What Students Want to Know Most About Ad Tech, Answered

Adweek Advisory Board member and Hypergiant founder Ben Lamm shares his expertise

ben lamm
Ben Lamm answered questions from a marketing class at Boston College. Hypergiant
Headshot of Nicole Ortiz

The ad-tech industry was having a turbulent year even before the coronavirus pandemic upended digital advertising. So what does the industry look like now, and how can people just entering it find their footing?

We invited students from Boston College professor Kay Lemon’s applied marketing management course in the Carroll School of Management to ask Hypergiant co-founder and CEO Ben Lamm questions about ad tech and marketing.
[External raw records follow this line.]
/-- The part with those steps appended: each in its slot, the count and the next step to fetch increased, the last
validation record kept (R117). -/
def withSteps (v : Run) (c : Nat) (steps : List Slot) (ws : List Validation) : Run :=
  let k := v.ctx c
  (steps.zipIdx.foldl (fun v p => v.setSlot (k.windowBase + (k.nextStep + p.2) % k.windowSize) p.1) v).modCtx c
    (fun k => { k with
      windowCount := k.windowCount + steps.length, nextStep := k.nextStep + steps.length
      validation := ws.getLast?.or k.validation })

/-- The part with a route cut at step `j`: every step above it has left the window (R117, R118). -/
def withCut (v : Run) (c j : Nat) (result : RouteResult) : Run :=
  v.modCtx c (fun k => { k with
    cutPoint := some j, cutResult := some result
    windowCount := k.windowCount - (k.nextStep - (j + 1)), nextStep := j + 1 })

/-- Step `j` of a carrier's route is a standing step in its window. -/
def StandsAt (e : Setting) (v : Run) (c j : Nat) : Prop :=
  (v.ctx c).nextStep - (v.ctx c).windowCount ≤ j ∧ j < (v.ctx c).nextStep ∧
    e.map.standing (v.slot ((v.ctx c).windowBase + j % (v.ctx c).windowSize)).cell = true

/-- What a read leaves of the records that its carrier's action on it does not change: the slots of `u`, the engine's read
over, the alerts `flags` raised, and the rest of the part as before. -/
def ReadRecords (s t : State) (u : Run) (flags : BitVec 10) : Prop :=
  (∀ n, Table.at t.records.slots Slot.blank n = u.slot n) ∧ t.records.cells = s.records.cells ∧
  t.records.reservations = s.records.reservations ∧ t.records.corridors = s.records.corridors ∧
  t.records.gates = s.records.gates ∧ t.records.deadlocks = s.records.deadlocks ∧ t.records.marks = s.records.marks ∧
  t.records.links = s.records.links ∧ t.records.alerts = s.records.alerts ||| flags ∧ t.setting = s.setting

/-- The carrier table's action on a read that has appended steps to the window of a carrier of a started route, or cut its
route, and so left the run `u` (R117): HALTING or STOPPED, nothing more; RUNNING and waiting for nothing, an attempt where
it is LIVE and the controller ACTIVE, which here meets a stop test other than lane order, no notice, and the fetch
trigger. -/
def ReadActsOn (i : Instr) (s : State) (u : Run) (c : Nat) (flags : BitVec 10) : Prop :=
  let k := u.ctx c
  (k.state = .halting ∨ k.state = .stopped → ∃ t, exec i s = .next t ∧ ReadRecords s t u flags ∧
    (∀ d, t.ctx d = u.ctx d) ∧ t.records.engine = u.records.engine) ∧
  (k.state = .running → s.claimsNothing c → (s.setting.op ≠ .active ∨ k.contact ≠ .live) →
    ∃ t, exec i s = .next t ∧ ReadRecords s t u flags ∧ (∀ d, t.ctx d = u.ctx d) ∧
      t.records.engine = (fetchTrigger u c).records.engine) ∧
  (∀ r, k.state = .running → s.claimsNothing c → s.setting.op = .active → k.contact = .live → r ≠ .order →
    stopTest s.setting u c = some r →
    let w := u.modCtx c (fun k => { k with blockReason := some r })
    ∃ t, exec i s = .next t ∧ ReadRecords s t u flags ∧ (∀ d, t.ctx d = w.ctx d) ∧
      t.records.engine = (fetchTrigger w c).records.engine)

/-- A started route that is left without a usable cut point (R117, R118, R85): the carrier, which waits for nothing and
holds one entry, its front step's, is IDLE on it, with a write-back of the result and the front step, and ROUTE-END. -/
def UncutEnds (i : Instr) (s : State) (u : Run) (c : Nat) (result : RouteResult) (flags : BitVec 10) : Prop :=
  ∀ (x d : Nat) (a : Address),
    let k := u.ctx c
    let k' := { k with
      state := .idle, lastResult := some result
      routeAddr := none, routeTag := none, stepCount := none, cutPoint := none, cutResult := none, faultStep := none
      nextStep := 0, windowCount := 0, validation := none, front := 0, rear := 0, grantMark := 1
      blockReason := none, stopCause := none, holdLifted := false, frontCell := x
      held := [{ cell := x, step := none, distance := d }]
      passOver := if k.state = .running then 0 else k.passOver }
    (k.state = .running ∨ k.state = .halting ∨ k.state = .stopped) → s.claimsNothing c →
    k.held = [{ cell := x, step := some k.front, distance := d }] → k.rear ≤ k.front → k.routeAddr = some a →
    ∃ t, exec i s = .next t ∧ ReadRecords s t u (flags ||| AlertFlag.routeEnd.mask) ∧ t.ctx c = k' ∧
      (∀ d, d ≠ c → t.ctx d = s.ctx d) ∧
      t.records.engine = { u.records.engine with
        queue := u.records.engine.queue.filter (fun r => match r with
            | .fetch d _ => d != c
            | .writeBack _ _ _ _ _ _ => true) ++ [.writeBack c a result k.front k.used k.generation] }

/-- A route cut below step `f` with a result (R117, R118): at its highest standing step in the window below `f`, or, where
there is none, the route ends. -/
def CutsBelow (i : Instr) (s : State) (u : Run) (c f : Nat) (result : RouteResult) (flags : BitVec 10) : Prop :=
  (∀ j, j < f → StandsAt s.setting u c j → (∀ j', j < j' → j' < f → ¬StandsAt s.setting u c j') →
    ReadActsOn i s (withCut u c j result) c flags) ∧
  ((∀ j, j < f → ¬StandsAt s.setting u c j) → UncutEnds i s u c result flags)
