/-- An asked attempt whose run fails at a cell that is no PORTAL, without a turn (R29, R32, R33). -/
theorem Asks.fails (h : Asks i s w c) : AttemptFails i s w c := by
  intro before rest y j cause target e k run free count kept priority edge reserved queued u goes next nodup granted fails
    turnless inside senior alone
  let w' : Run := { w with deferring := true }
  have allowed : attemptAllowed e w' c = true := attemptAllowed_of_runsLive h.active h.runs
  obtain ⟨-, -, corridors, gates, slots, deadlocks, marks⟩ := h.track
  have stands : Stands e w' (heldUpRun e w' c run y j cause target w'.records.gates) c y _ count kept (targetFor c target)
      w'.records.gates := stands_heldUpRun nodup alone
  have senior' : ∀ o ∈ (w'.cell y).queue, o.carrier ∈ w'.records.seniority := fun o ho => by
    have listed := senior o ho
    rw [← h.seniority] at listed
    exact listed
  have failed : runFails e w' c run y j cause target none = heldUpRun e w' c run y j cause target w'.records.gates := by
    rw [runFails_inside (v := w') h.free.queue h.free.wait senior' inside]
    split
    next corridor =>
      split
      next k position at' =>
        refine if_neg ?_
        rw [Run.corridor, stands.records]
        change ((w.records.corridors).at CorridorRun.idle k).condition ≠ .flowing
        rw [corridors]
        exact turnless k position corridor at'
      next => rfl
    next => rfl
  generalize heldUpRun e w' c run y j cause target w'.records.gates = q at stands failed
  have round : runTask e (.round c false .reply) w' = q.later [.attemptEnd c .cell false .reply] := by
    have plain : recordedFailure e w' y cause target = (cause, target) := by simp only [recordedFailure, inside]
    refine (attemptRound_fails allowed goes next nodup granted fails).trans ?_
    rw [plain]
    exact congrArg (fun z : Run => z.later _) failed
  obtain ⟨t, exec, ht, setting⟩ := h.exec_of_rounds (z := q) (y := q.modCtx c (noted .cell)) (by decide)
    (fun rest => Reaches.first round h.calm.work) (stands.work.trans h.calm.work) rfl (stands.work.trans h.calm.work) (stands.deferred.trans h.calm.deferred)
  have same : u = (reservedRun w c y { w.cell y with queue := behind (w.cell y).queue (entryFor e k c j cause) } kept).modCtx c
      (fun k => noted .cell (waits .cell y e.tick edge (counted count k))) := rfl
  have u_records : ∃ cells carriers reservations, u.records = { w.records with
      cells := cells, carriers := carriers, reservations := reservations } := by
    obtain ⟨cells, reserved⟩ := reservedRun_eq w c y
      { w.cell y with queue := behind (w.cell y).queue (entryFor e k c j cause) } kept
    rw [same, reserved]
    exact ⟨_, _, _, rfl⟩
  obtain ⟨cells, carriers, reservations, kept_records⟩ := u_records
  have leads : Leads s (q.modCtx c (noted .cell)) u := by
    refine leads_of_stands stands (fun d => ?_) (fun x => ?_) (fun d => ?_) corridors gates slots ?_ ?_ ?_
    · rw [same]
      split
      next own => rw [own, Run.ctx_modCtx_self, reservedRun_ctx]; rfl
      next other => rw [Run.ctx_modCtx_other _ _ other, reservedRun_ctx]; rfl
    · rw [same, Run.cell_modCtx, reservedRun_cell]
      rfl
    · rw [same, Run.reservations_modCtx, reservedRun_reservations]
      have none : w'.reservations c = [] := h.free.reservations
      rw [none]
      rfl
    · rw [kept_records]
    · rw [kept_records]
    · rw [kept_records]
  refine ⟨t, exec, attemptLeaves_of_leads leads ht setting, ?_, fun edgeless => ?_⟩
  · rw [seniority_repliedRun ht, ← h.seniority]
    exact stands.kept.1
  · obtain ⟨deadlocks', marks', alerts'⟩ := stands.monitor edgeless
    refine monitorKept_of_leads leads (deadlocks'.trans deadlocks) (marks'.trans marks) (alerts'.trans ?_) ht
    rw [kept_records]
Most of the students are marketing majors, and all of them are graduating in the spring.

Katherine A. Herlihy: I’m sure that ad tech has developed along with consumer trends and varying technologies. What is the greatest change you’ve observed in ad tech, and do you predict any major changes in the future?
Lamm: The biggest thing about ad tech is that most people don’t even see online ads. How do we change that? We have to rethink what an ad is. Ads are less than 150 years old in the form we think of them now. Maybe they, like all industries, need to be rethought. My guess is that in the future we see less, not more, ads. But also we see less competition, and I’m not sure if that is good for the world.

Julia N. Amato: Do you think that certain industries or product/service categories benefit from using ad tech or marketing tech more than others? Are there any particular industries that you think do not use ad tech enough but should?
B-to-B companies don’t know how to advertise really in any way that is effective. Most of them don’t because they don’t know who their customer is. There is massive room for improvements in that space. We don’t advertise at Hypergiant because we get a lot of inbound requests. We get those through great brand, great work and great word-of-mouth success. My big questions: Does B-to-B need ads if they create better brands? And how does everyone advertise less, not more?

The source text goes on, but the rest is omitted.